Camping in the wilderness with a clear view of the starry sky is one of the most relaxing activities known to man. But a Backyard Campout can be a great way to get your kids used to sleeping outdoors or in a tent. An activity like this that's outside of their normal routine is sure to create lasting memories.
If they are old enough, you can teach them how to hang a bear bag or construct their own shelter using paracord.
If you live in a big city, you can still find a surprising amount of nature all around you. Take yourself—and your kids—out on a nature discovery walk. Learn the names for the trees in your area or check out a book from the library on local birds to watch for. If food is what motivates your family, find a place that lets visitors pick berries or other fresh fruits for a fee. I've found that when I don't step away from the modern hustle and bustle occasionally, I start to loose perspective.
We'll leave it up to you to decide what is best for the health of your family, but throwing a small Backyard BBQ with your neighbors or best friends is a great way to break the quarantine blues. Spread out the load of hosting by having them bring a dish or drink to share.
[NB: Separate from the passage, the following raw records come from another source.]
-- ==== Sys2Proof/Tests/Slice0.lean ====
section
/-! SUPPORT. Tests and witnesses. A test's expected result is the vector of spec/95_test_vectors.md that its comment
names, or is worked out from the rule named. A witness shows concrete states and operands that meet the hypotheses of
the obligation it is named after. -/

namespace Sys2Proof.Tests

open Sys2Proof Sys2Proof.Machine

/-- The reset machine with bytes at an address and `pc` there. -/
def bytesAt (bytes : List Byte) (p : Nat) : State :=
  { State.reset with pc := BitVec.ofNat 9 p, mem := Memory.writeList [] p bytes }

/-- One cell of memory more. -/
def withCell (s : State) (a : Nat) (v : Byte) : State := { s with mem := s.mem.write a v }

/-- What one step leaves, seen through `f`. -/
def after {α : Type} (s : State) (f : State → α) : Option α :=
  match step s with
  | .next t => some (f t)
  | _ => none

/-! ### Well-formedness: an ill-formed term for each check -/

/-- Format R checks `a`, in each of its nine instructions. -/
theorem test_wellFormed_refuses_format_R :
    (Instr.push 8).wellFormed = false ∧ (Instr.pop 8).wellFormed = false ∧ (Instr.prn 255).wellFormed = false ∧
    (Instr.call 8).wellFormed = false ∧ (Instr.jmp 128).wellFormed = false ∧ (Instr.jeq 8).wellFormed = false ∧
    (Instr.jne 8).wellFormed = false ∧ (Instr.inc 9).wellFormed = false ∧ (Instr.dec 8).wellFormed = false := by decide

/-- Format RI checks `a`; its immediate is never refused. -/
theorem test_wellFormed_refuses_format_RI :
    (Instr.ldi 8 0).wellFormed = false ∧ (Instr.ldi 7 255).wellFormed = true := by decide

/-- Format RR checks `a`. -/
theorem test_wellFormed_refuses_format_RR_a :
    (Instr.ld 8 0).wellFormed = false ∧ (Instr.add 8 0).wellFormed = false ∧ (Instr.mul 8 0).wellFormed = false ∧
    (Instr.div 8 0).wellFormed = false ∧ (Instr.mod 8 0).wellFormed = false ∧ (Instr.cmp 8 0).wellFormed = false ∧
    (Instr.and 8 0).wellFormed = false := by decide

/-- Format RR checks `b`. -/
theorem test_wellFormed_refuses_format_RR_b :
    (Instr.ld 0 8).wellFormed = false ∧ (Instr.add 0 8).wellFormed = false ∧ (Instr.mul 0 8).wellFormed = false ∧
    (Instr.div 0 8).wellFormed = false ∧ (Instr.mod 0 8).wellFormed = false ∧ (Instr.cmp 0 8).wellFormed = false ∧
    (Instr.and 0 8).wellFormed = false := by decide

/-! ### Decoding: every constructor's word, bit by bit from 30_encoding.md R78 (decision D2) -/

theorem test_decode_format_Z :
    decode [0b00000001#8] = .ok (.instr .hlt) ∧ decode [0b00010001#8] = .ok (.instr .ret) := by decide

theorem test_decode_stack_and_output :
    decode [0b01000101#8, 0b00000111#8] = .ok (.instr (.push 7)) ∧
    decode [0b01000110#8, 0b00000001#8] = .ok (.instr (.pop 1)) ∧
    decode [0b01000111#8, 0b00000010#8] = .ok (.instr (.prn 2)) := by decide

theorem test_decode_control :
    decode [0b01010000#8, 0b00000011#8] = .ok (.instr (.call 3)) ∧
    decode [0b01010100#8, 0b00000100#8] = .ok (.instr (.jmp 4)) ∧
    decode [0b01010101#8, 0b00000101#8] = .ok (.instr (.jeq 5)) ∧
    decode [0b01010110#8, 0b00000110#8] = .ok (.instr (.jne 6)) := by decide

theorem test_decode_unary :
    decode [0b01100101#8, 0b00000011#8] = .ok (.instr (.inc 3)) ∧
    decode [0b01100110#8, 0b00000100#8] = .ok (.instr (.dec 4)) := by decide

theorem test_decode_moves :
    decode [0b10000010#8, 0b00000001#8, 0b10000000#8] = .ok (.instr (.ldi 1 128)) ∧
    decode [0b10000011#8, 0b00000010#8, 0b00000101#8] = .ok (.instr (.ld 2 5)) := by decide
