-- ==== Sys2Proof/Proofs/State.lean ====
section
/-! PROOFS. The run state at reset, in a terminal state and after the loader (spec/10_state.md R41). -/

namespace Sys2Proof.Proofs

open Sys2Proof Sys2Proof.Machine

/-- What the loader answers when it takes the image: nothing but memory is written (70_reset_and_hazards.md R203). -/
theorem loadImage_next_eq {image : List Byte} {s t : State} (h : loadImage image s = .next t) :
    image.length ≤ Config.memSize ∧ t = { s with mem := s.mem.writeList 0 image } := by
  unfold loadImage at h
  split at h
  · next hlen => cases h; exact ⟨hlen, rfl⟩
  · cases h

/-- Settles O3: a step with a next state began in Running (`running_of_step`), and the loader writes only memory. -/
theorem terminalStatesTakeNoStep : Obligations.TerminalStatesTakeNoStep := by
  refine ⟨rfl, fun s t hended hstep => hended (running_of_step hstep), fun _ => rfl, fun image s t hload => ?_⟩
  obtain ⟨-, rfl⟩ := loadImage_next_eq hload
  rfl

end Sys2Proof.Proofs
end

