-- ==== Sys2Proof/Proofs/Encoding.lean ====
section
/-! PROOFS. The opcode map and the operand count in an opcode byte (spec/30_encoding.md R79). -/

namespace Sys2Proof.Proofs

open Sys2Proof Sys2Proof.Machine

theorem opcode_mem_opcodeTable (i : Instr) : i.opcode ∈ opcodeTable.map (·.opcode) := by
  obtain ⟨row, hrow, -⟩ := rowBuilds i
  obtain ⟨hmem, hop⟩ := rowOf_some hrow
  exact List.mem_map.mpr ⟨row, hmem, hop⟩

theorem opcodeTable_opcodes_nodup : (opcodeTable.map (·.opcode)).Nodup := by decide

/-- No byte of the opcode map has `11` in its two top bits (30_encoding.md R75). -/
theorem operandCount_le_two_of_mem : ∀ ir ∈ opcodeTable.map (·.opcode), operandCount ir ≤ 2 := by
  decide

/-- The engine's bound of two fetched bytes cuts nothing off an instruction's operand count. -/
theorem operandCount_opcode (i : Instr) : operandCount i.opcode = i.operands.length :=
  have hle : operandCount i.opcode ≤ 2 := operandCount_le_two_of_mem _ (opcode_mem_opcodeTable i)
  calc operandCount i.opcode
    _ = operandsFetched i.opcode := (Nat.min_eq_left hle).symm
    _ = i.operands.length := operandsFetched_opcode i

/-- Settles O11: bits 7:6 count the operand bytes (`operandCount_opcode`), and every instruction has a row in the map
(`opcode_mem_opcodeTable`), whose rows carry distinct bytes. -/
theorem opcodeBitsCountTheOperands : Obligations.OpcodeBitsCountTheOperands := by
  refine ⟨fun i => ?_, ⟨rfl, opcodeTable_opcodes_nodup, opcode_mem_opcodeTable⟩, rfl⟩
  rw [← operandCount_eq, operandCount_opcode]

end Sys2Proof.Proofs
end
After a picnic, start up a game of catch. Whether or not you consider yourself athletic, a Frisbee (or "throwing disk" to avoid trademark infringement with Wham-O) is hands down one of the best objects for a game of catch. This is a favorite way of mine to stretch my legs on road trips—and it makes a great backyard activity too. One frisbee is all you need to keep 10 people entertained. Stand in a circle and chat casually throwing it back and forth, or start a game of ultimate frisbee or frisbee 500.
Keeping with the frisbee theme, a little less of an entry-level sport is frisbee golf (disk golf). Most cities have parks with baskets set up for playing this specialized version of golf using throwing disks. Perhaps you've seen one of these weird baskets in a park and wondered what it was.
We hope you are inspired by this list to break out from your usual summer routine and try something new in your area. Some of my favorite memories from growing up are of family vacations—and some of them happened pretty close to home.